Избитый кассир еле шевелил рассеченными губами. Плача, беспрестанно утирая сочащуюся кровь грязным рукавом, он прошептал:
– Шайкой грабили… Денежный ящик увезли на телеге…
– Громче, паскуда! Куда увезли, когда ящик обнаружился! Врешь!
– Не вру, не вру! – испуганно закричал Гаранин. – Хотели на телеге…
– Это они для близиру ящик в сарай уволокли! – заорал кто-то из толпы. – А сам ключом своим, собака, отпер! Видели жа – ящик-то цел! Тока пуст, язви его, с потрохами!..
– Кто сообщники, поганец, говори?!
– Всех не знаю…
– Щас вспомнишь! – К Гаранину подбежал здоровенный детина, ударил пудовым кулаком в лицо, сбив с ног. Нагнулся и схватил кассира за ноги. – Щас я этому задохлику мозги об угол вышибу!
– Погодь, дурень! Тады он вообче ничо не скажет!
Гаранина привели в чувство, снова прислонили к стене. Толпа молча разглядывала тихо плачущего кассира.
У крыльца сидели на земле Мышкин и Подтягин, хлюпали кровавой юшкой под дулом ржавого ружья.
– И чо, долго мы будем ждать?! Говори, а то добавим! – снова угрожающе закричали рабочие.
Гаранин медленно поднял голову, тоскливым взглядом обвел толпу. В сгустившихся сумерках кровопотеки на его бледном лице казались черными.
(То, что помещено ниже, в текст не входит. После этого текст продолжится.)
/-- The ROM's first steps (Table 17.6): from SPI it reads the header of slot A; where BOOTSEL says so, it waits in the mailbox. -/
def State.boot (s : State) : State :=
  if s.fuses.bootsel = 1 then s.romWait else ({ s with rom := some {} }).flashRead (slotAt 0) 512

/-- Core 0 starts at the ROM, and its steps follow; every core's workspace is unspecified (Table 9.11). -/
def State.startBoot (s : State) : State :=
  let s1 := (List.range 16).foldl (fun s c =>
    (s.updCore c (fun x => { x with wsSeed := s.freeCtr })) |> fun s => { s with freeCtr := s.freeCtr + 1 }) s
  ((s1.updCore 0 (fun x => { x with pc := BitVec.ofNat 48 romBase })).setSt 0 1).boot

/-! ## Resets of the device (R17, R549, R550) -/

/-- The signals of buses and GPIO return to the states of R574: chip selects high, SCLK and MOSI low, I3C high-impedance, every GPIO
an input. -/
def State.pinsIdle (s : State) : State := ((List.range 8).foldl (fun s b => s.emit (.busIdle b)) s).emit (.gpio 0 0)

/-- Power-on reset: the whole device at its power-on state; what came from outside stays. PORST_N is low, or a rail (R571, R572). -/
def State.powerOn (s : State) (pin brown : Bool) : State :=
  { (({} : State)) with pending := s.pending, out := s.out, freeCtr := s.freeCtr, fuses := s.fuses, pinLow := pin,
                        brown := brown }.pinsIdle

/-- BOOTSEL is sampled, at each power-on and device reset (R551). -/
def State.sampleBoot (s : State) : State := { s with fuses := { s.fuses with bootsel := s.fuses.strap } }

/-- Neither PORST_N nor a rail holds the device any more: pack time starts at 0 and core 0 boots (R571, R572). -/
def State.release0 (s : State) : State := { s with porst := false, now := 0 }.sampleBoot.startBoot

/-- PORST_N_RELEASE, with the levels at BOOTSEL. The device stays in reset through a brown-out. -/
def State.porstRelease (s : State) (bootsel : Nat) : State :=
  if s.porst ∧ s.pinLow then
    let s1 := { s with pinLow := false, fuses := { s.fuses with strap := bootsel } }
    if s.brown then s1 else s1.release0
  else s

/-- BROWN_OUT_RELEASE: 1 ms has passed since the rails are back. The device stays in reset while PORST_N is low. -/
def State.brownRelease (s : State) : State :=
  if s.porst ∧ s.brown then
    let s1 := { s with brown := false }
    if s.pinLow then s1 else s1.release0
  else s

/-- Is a register kept through device reset (Table 17.5): the link, its errors, the MSI-X table? -/
def devKeeps (off : Nat) : Bool :=
  off == hop + R.hostLink || off == hop + R.hostErr || (decide (pageAt .host 1 ≤ off) && decide (off < pageAt .host 9 + 0x100))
– Выкладывай, паразит! А не то мы щас сюды бабу твою с выкормышами приволокем да попытаем огоньком!
– Не надо… – проговорил Ефим Гаранин.
Немного помолчал, собираясь с духом.
– Никто не виноват, один я… Со сродственниками это мы… Из Читы…
– А-а-а!!! – торжествующе заревела толпа. – Признался!.. Гад какой! …От сука!.. Признался!.. Эй, зовите сюда милицанеров! Кликай энтих пугливых! За них, дармоедов, работу сделали! Зови! Теперь пущай они дотрясут, с кем этот бляденыш кровные наши денежки уворовал!..
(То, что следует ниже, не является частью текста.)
-- ==== Sys2Proof/Machine/Shepherd.lean ====
section
/-! DEFINITION. The scalar instructions of the Shepherd cores (Tables 9.7, 9.8): fetch, execution and completion of one
instruction, and each row's meaning. A row executes the instruction at the PC of its core where it is one of the row's, and
changes nothing otherwise (log entry 3). -/

namespace Sys2Proof.Machine

/-! ## Fetch (R303, R309) -/

/-- The byte of an instruction at an address, or the trap that its fetch meets: vector and SUBCAUSE, which is open for
regions that hold no code. -/
def State.fetchByte (s : State) (c a : Nat) : Except (Vec × Option Nat) Byte :=
  match region a with
  | .hbm => match (SMap.get [] (s.core c).icache (a / 64))[a % 64]? with
    | some b => .ok b
    | none => ofStatus (s.access a 1 false)
  | .shep => if (s.core c).fbad then .error (.data, some 0) else ofStatus (s.access a 1 false)
  | .control | .host => .error (.access, if (s.core c).priv then none else some 2)
  | .sem _ => .error (.access, some 1)
  | _ => .error (.access, some 0)
where
  /-- What memory answers. -/
  ofStatus : Status → Except (Vec × Option Nat) Byte
    | .ok => .ok (s.byte a)
    | .data => .error (.data, some 0)
    | .isolated => .error (.access, some 1)
    | .address => .error (.access, some 0)

/-- A core's instruction cache at a line of HBM from which it fetches (R309). A line that the cache does not hold is read, which
reaches its controller (R462). A line that it holds and that memory no longer agrees with is stale, or read anew where the cache
has dropped it meanwhile: which, the spec leaves open (log entry 63). -/
def State.icLine (s : State) (c n : Nat) : State :=
  if region (64 * n) ≠ .hbm then s
  else
    let st := s.access (64 * n) 64 false
    let now := (List.range 64).map (fun i => s.byte (64 * n + i))
    let held := SMap.get [] (s.core c).icache n
    let fill (s : State) : State := ((s.visit (64 * n) st 64).checkMem (64 * n) 64 false).updCore c (fun x =>
      { x with icache := SMap.set [] x.icache n (if st = .ok then now else []) })
    if held = [] then fill s
    else if held = now ∧ st = .ok then s
    else
      let (b, s1) := s.drawBit
      if b then fill s1 else s1

/-- Core `c` fetches at its PC: from HBM through its instruction cache; from the Shepherd store, whose checker sees the words (R522);
a semaphore window refuses it (R309, R400). -/
def State.seen (s : State) (c : Nat) : State :=
  let a := (s.core c).pc.toNat
  match region a with
  | .hbm => if (a + 11) / 64 = a / 64 then s.icLine c (a / 64) else (s.icLine c (a / 64)).icLine c (a / 64 + 1)
  | .sem _ => s.visit a .ok
  | .shep =>
    if s.memArmed 4 || (s.core c).fbad then (s.updCore c (fun x => { x with fbad := s.sramStops a 12 false })).checkMem a 12 false else s
  | _ => s

/-- The state in which core `c` waits with the fetch at its PC: a line that its cache does not hold lies behind a controller without
power (R309, R462). -/
def State.fetchWaits (s : State) (c : Nat) : Option State :=
  let a := (s.core c).pc.toNat
  [a / 64, (a + 11) / 64].findSome? (fun n =>
    if region (64 * n) = .hbm ∧ SMap.get [] (s.core c).icache n = [] then s.memWaits (64 * n) else none)

/-- Up to `n` bytes from an address, and the trap that stopped the fetch, if one did. -/
def State.fetchBytes (s : State) (c a : Nat) : Nat → List Byte × Option (Vec × Option Nat)
  | 0 => ([], none)
  | n + 1 =>
    match s.fetchByte c (a % 2 ^ 48) with
    | .ok b => let (l, f) := s.fetchBytes c (a + 1) n; (b :: l, f)
    | .error e => ([], some e)

/-! ## Completion and traps (R321 to R324) -/

/-- Take a trap of class Fault at the PC; LEN, and the bytes of INSN that could not be fetched, are open where they are not
known. -/
def State.shTrap (s : State) (c : Nat) (vec : Vec) (sub : Option Nat) (opnd addr : Nat) (len : Option Nat) (bs : List Byte) :
    State :=
  let (l, s1) := match len with
    | some n => (n, s)
    | none => let (w, s1) := s.draw; (fld w 3 0, s1)
  let (u, s2) := match sub with
    | some n => (n, s1)
    | none => let (w, s2) := s1.draw; (fld w 7 0, s2)
  let (f, s3) := if bs.length < min 8 l then s2.draw else ((0 : Word), s2)
  let byte (i : Nat) : Byte := if i < l then (bs[i]?).getD (BitVec.ofNat 8 (fld f (8 * i + 7) (8 * i))) else 0
  s3.takeTrap c { vec := vec, sub := u, opnd := opnd, len := l, addr := BitVec.ofNat 64 addr,
                  insn := BitVec.ofNat 64 (ofLe ((List.range 8).map byte)) } (s.core c).pc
– Чо их кликать, время жечь. Давай, тащи гада на станцию!
Гаранина связали веревкой и отвели на станцию. Там передали обрывающему телеграфный провод Опанаскину.
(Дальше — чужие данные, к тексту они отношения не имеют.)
/-- Tag, loop and context firings complete. For every state in which ITER_GET, TAG_GET, LOOP_HEAD, LOOP_TAIL, CTX,
FREE, CTX_GET or PARENT_GET is in stage 4 of a PE, the command answers the next state written here, in every case of
its loop entry, of the context queue and of its operand; so does a waiting context request that can be granted. (R50,
R51, R52, R82, R86, R128, R129, R130, R131, R132, R133.) -/
def Obligations.PeLoopsAndContextsComplete : Prop :=
  ∀ (s : State) (t p : Nat) (f : Firing), s.Fires t p f →
    let s1 := s.taken t p
    let x := f.x
    let c := tCtx x.tag
    let i := sImm f.slot % 2 ^ 16
    let go : State := if f.due then s1.fired t c else s1
    let loop := (s1.tile t).seqOf true p x
    let passes (u : State) : State := u.outBoth t f x.value (cType x.ctl)
    let stray : State := (go.divert t x f.flt).inc (tp t + R.tileSeqStat) 47 32
    let fresh : SeqEntry := { loop := true, pe := p, node := dNode x.dest, ctx := c, colour := tColour x.tag, n := 0,
                              k := s1.loopLimit f }
    let made (u : State) : State := u.updTile t (fun y => { y with seq := y.seq ++ [fresh] })
    let opens (s : State) (t : Nat) (f : Firing) (c : Nat) : State :=
      let tm := s.f (tp t + R.tileCtxTmpl) 47 6 * 64 + 64 * (sImm f.slot % 2 ^ 16)
      let w (i : Nat) : Word := s.rd64 (tm + 8 * i)
      let keep (i : Nat) (l : List (Nat × Nat)) : Word := l.foldl (fun v h => setFld v h.1 h.2 (fld (w i) h.1 h.2)) 0
      let s1 := s.wrWords (s.ctxAddr c) [setFld (setFld (keep 0 [(45, 16)]) 1 0 1) 63 48 (tCtx f.x.tag), keep 1 [(47, 0)],
        keep 2 [(55, 0)], keep 3 [(47, 0)], keep 4 [(4, 0), (10, 8), (63, 28)], keep 5 [(9, 0), (63, 16)], 0xFFFFFF, s.now]
      let s2 := s1.updCtx c (fun _ => { lastAct := s1.now })
      let tag : Tag := setFld f.x.tag 7 0 (fld (w 5) 7 0)
      (s2.outTo t f.slot tag 0 (BitVec.ofNat 64 c) (f.outCtl tyUint64 false false)).outTo t f.slot tag 1
        (BitVec.ofNat 64 c) (f.outCtl tyUint64 false false)
    let frees (c : Nat) : State := if c = 0 ∨ s1.ctxState c ≠ 1 then (s1.inc (tp t + R.tileFabEvt) 31 16).fault (tp t) .config
      else s1.beginTeardown c false 0
    (sOp f.slot = 0x500 → exec (.iterGet t p) s = .next (s1.outBoth t f (BitVec.ofNat 64 (tIter x.tag)) tyUint64).settle) ∧
    (sOp f.slot = 0x501 → exec (.tagGet t p) s = .next (s1.outBoth t f (BitVec.ofNat 64 x.tag.toNat) tyBits).settle) ∧
    (sOp f.slot = 0x502 → f.again = true → exec (.loopHead t p) s = .next (passes go).settle) ∧
    (∀ e, sOp f.slot = 0x502 → f.again = false → dSide x.dest = false → loop = some e → e.n < e.k →
      exec (.loopHead t p) s = .next (passes (go.updSeq t true p x (fun e => { e with n := e.n + 1 }))).settle) ∧
    (∀ e, sOp f.slot = 0x502 → f.again = false → dSide x.dest = false → loop = some e → e.k ≤ e.n →
      exec (.loopHead t p) s = .next (s1.seqHold t true p f e { f.item with again := false }).settle) ∧
    (sOp f.slot = 0x502 → f.again = false → dSide x.dest = false → loop = none →
      (s1.tile t).seq.length < 1024 → 0 < s1.loopLimit f →
      exec (.loopHead t p) s = .next (passes ((made go).updSeq t true p x (fun e => { e with n := 1 }))).settle) ∧
    (sOp f.slot = 0x502 → f.again = false → dSide x.dest = false → loop = none →
      (s1.tile t).seq.length < 1024 → s1.loopLimit f = 0 →
      exec (.loopHead t p) s = .next ((made s1).seqHold t true p f fresh { f.item with again := false }).settle) ∧
    (sOp f.slot = 0x502 → f.again = false → dSide x.dest = false → loop = none → 1024 ≤ (s1.tile t).seq.length →
      exec (.loopHead t p) s = .next ((go.exc84 t x 0x502 .seqFull).inc (tp t + R.tileSeqStat) 31 16).settle) ∧
    (∀ e g r, sOp f.slot = 0x502 → f.again = false → dSide x.dest = true → loop = some e → e.n ≠ 0 → e.held = g :: r →
      let u := go.unchain t e.heldB 1 (chainSlots r)
      exec (.loopHead t p) s = .next ((u.2.updSeq t true p x (fun e => { e with held := r, heldB := u.1 })).release t p
        [{ g with again := true }]).settle) ∧
    (∀ e, sOp f.slot = 0x502 → f.again = false → dSide x.dest = true → loop = some e → e.held = [] →
      1 < e.n → exec (.loopHead t p) s = .next (go.updSeq t true p x (fun e => { e with n := e.n - 1 })).settle) ∧
    (∀ e, sOp f.slot = 0x502 → f.again = false → dSide x.dest = true → loop = some e → e.held = [] →
      e.n = 1 → exec (.loopHead t p) s = .next (go.dropSeq t true p x).settle) ∧
    (∀ e, sOp f.slot = 0x502 → f.again = false → dSide x.dest = true → loop = some e → e.n = 0 →
      exec (.loopHead t p) s = .next stray.settle) ∧
    (sOp f.slot = 0x502 → f.again = false → dSide x.dest = true → loop = none →
      exec (.loopHead t p) s = .next stray.settle) ∧
    (sOp f.slot = 0x503 → exec (.loopTail t p) s =
      .next ((s1.outTo t f.slot x.tag 0 x.value (f.outCtl (cType x.ctl) false false)).outTo t f.slot x.tag 1 1
        (f.outCtl tyUint64 false false)).settle) ∧
    (∀ c s2, sOp f.slot = 0x600 → i < s1.f (tp t + R.tileCtxTmpl) 63 48 → s1.ctxQueue = [] → s1.takeCtx = some (c, s2) →
      exec (.ctx t p) s = .next (opens s2 t f c).settle) ∧
    (sOp f.slot = 0x600 → i < s1.f (tp t + R.tileCtxTmpl) 63 48 → s1.ctxQueue ≠ [] ∨ s1.takeCtx = none →
      s1.ctxQueue.length < 256 →
      exec (.ctx t p) s = .next ({ s1 with ctxQueue := s1.ctxQueue ++ [⟨t, p, f⟩] } : State).settle) ∧
    (sOp f.slot = 0x600 → i < s1.f (tp t + R.tileCtxTmpl) 63 48 → 256 ≤ s1.ctxQueue.length →
      exec (.ctx t p) s = .next ((s1.excToken t x 0 (mkCtl tyUint64 (cPoison x.ctl) true (cLast x.ctl) (cOrd x.ctl))).inc
        (pageAt .glb 0 + R.glbCtxFree) 63 48).settle) ∧
    (sOp f.slot = 0x600 → s1.f (tp t + R.tileCtxTmpl) 63 48 ≤ i →
      exec (.ctx t p) s = .next (s1.exc84 t x 0x600 .template).settle) ∧
    (∀ q r c s2, s.ctxQueue = q :: r → s.takeCtx = some (c, s2) →
      exec .ctxQueueGrant s = .next (opens { s2 with ctxQueue := r } q.tile q.f c).settle) ∧
    (sOp f.slot = 0x601 → (sImm f.slot).testBit 0 = false → exec (.free t p) s = .next (frees c).settle) ∧
    (sOp f.slot = 0x601 → (sImm f.slot).testBit 0 = true → cPoison x.ctl = false →
      exec (.free t p) s = .next (frees (fld x.value 15 0)).settle) ∧
    (sOp f.slot = 0x601 → (sImm f.slot).testBit 0 = true → cPoison x.ctl = true →
      exec (.free t p) s = .next (s1.exc84 t x 0x601 .poisoned).settle) ∧
    (sOp f.slot = 0x602 → exec (.ctxGetParentGet t p) s = .next (s1.outBoth t f (BitVec.ofNat 64 c) tyUint64).settle) ∧
    (sOp f.slot = 0x603 → exec (.ctxGetParentGet t p) s =
      .next (s1.outBoth t f (BitVec.ofNat 64 (s1.ctxParent c)) tyUint64).settle)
Наутро Ефима Гаранина под конвоем увезли в Читу, где в 3-м отделении железнодорожной милиции с него сняли подробные показания, опираясь на признание в преступлении.
Гаранин назвал двух своих родственников – Николая Моржакова и Александра Ершова. Первый постоянно проживал в Чите, второй же, к его несчастью, был дровянинским.
Решившись под страхом собственной смерти и расправы с семьей на самооговор, кассир Гаранин показал, что в начале лета Моржаков приезжал к Ершову в Дровяную, там они вместе все и замыслили.
Названные родственники были арестованы, дело передали в уголовный розыск. Там Гаранин попытался объяснить, что его показания вымышлены. Но это, как он надеялся, не помогло.
Моржакова выпустят из тюрьмы через два месяца, а самооговорщик Ефим Гаранин и названный им Александр Ершов просидят за решеткой до августа следующего года. Случайно, в потрепанном номере газеты «Дальне-Восточный путь» от 16 июля, они прочитают статью «Ленковщина», где в числе вскрытых на следствии и суде преступлений шайки Ленкова названо будет и ограбление потребительской кассы в Дровяной в ночь на 30 октября 1921 года. Забытые на девять месяцев в тюремной камере Гаранин и Ершов обратятся 27 июля 1922 года с прошениями в Высший кассационный суд, в очередной раз заявляя о своей непричастности к ограблению. Только в начале августа они выйдут на свободу. Дорого, девятью месяцами за решеткой, горем и позором для всей близких, заплатили невиновные люди за ленковскую «экспроприацию».